Context:
The Lok Sabha has passed the Banking Laws (Amendment) Bill, 2024, aiming to strengthen governance, enhance customer convenience, and improve the stability of the banking sector.
Objectives of the Bill
- Strengthening Governance:
- Enhances transparency and operational efficiency in banking practices.
- Improving Customer Convenience:
- Introduces measures to provide flexibility and ease of use for account holders.
- Protecting Depositors:
- Aims to bolster depositor trust and ensure the safety of their funds.
- Ensuring Sector Stability:
- Aligns banking practices with robust governance frameworks to enhance resilience.
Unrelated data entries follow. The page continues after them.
-- ==== Sys2Proof/Laws/Decode.lean ====
section
/-! SUPPORT. What the decoder can do: a word with a reserved bit is illegal, and every other word is one of 512. -/

namespace Sys2Proof

/-- RSV = 0 says that the word is one of the first 512. -/
theorem Word.reserved_eq_zero (w : Word) : w.reserved = 0 ↔ w.toNat < 512 := by
  have e : w.reserved.toNat = w.toNat / 512 := by
    have := w.isLt
    simp only [Word.reserved, BitVec.extractLsb'_toNat, Nat.shiftRight_eq_div_pow]
    omega
  constructor
  · intro h
    rw [h] at e
    simp at e
    omega
  · intro h
    apply BitVec.eq_of_toNat_eq
    rw [e]
    simp
    omega

/-- A word with a reserved bit set is illegal (30_encoding R105). -/
theorem decode_reserved {w : Word} (h : w.reserved ≠ 0) : decode w = .illegal .reservedBits := if_pos h

/-- The command of a decoded word is there exactly when the word is legal. -/
theorem Decoded.toInstr_eq_some {d : Decoded} {i : Instr} : d.toInstr = some i ↔ d = .command i := by
  cases d <;> simp [Decoded.toInstr]

end Sys2Proof
end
Key Provisions of the Bill
- Increased Nominees for Accounts:
- Allows up to four nominees for bank accounts.
- Permits successive nomination for lockers, adding flexibility in asset access and management.
- Redefining ‘Substantial Interest’:
- Increases the eligibility threshold for directors from ₹5 lakh to ₹2 crore, ensuring stronger financial accountability.
- Cooperative Bank Directors:
- Extends the tenure of directors from 8 years to 10 years.
- Allows Central Cooperative Bank directors to serve on the boards of State Cooperative Banks, promoting continuity and expertise.
- Statutory Auditor Remuneration:
- Empowers banks to independently decide the remuneration of statutory auditors, increasing operational autonomy.
- Revised Reporting Dates for Compliance:
- Changes reporting dates to the 15th and last day of every month, ensuring consistent compliance and oversight.
Implications of the Act
- For Customers:
- Provides greater flexibility with multiple nominees for accounts.
- Offers enhanced clarity regarding compliance and reporting norms.
- For Banks:
- Strengthens governance frameworks and operational independence.
- Aligns eligibility criteria for directors with modern banking standards.
- For Sector Stability:
- Reinforces depositor confidence in the banking system.
- Enhances the overall resilience and reliability of the banking sector.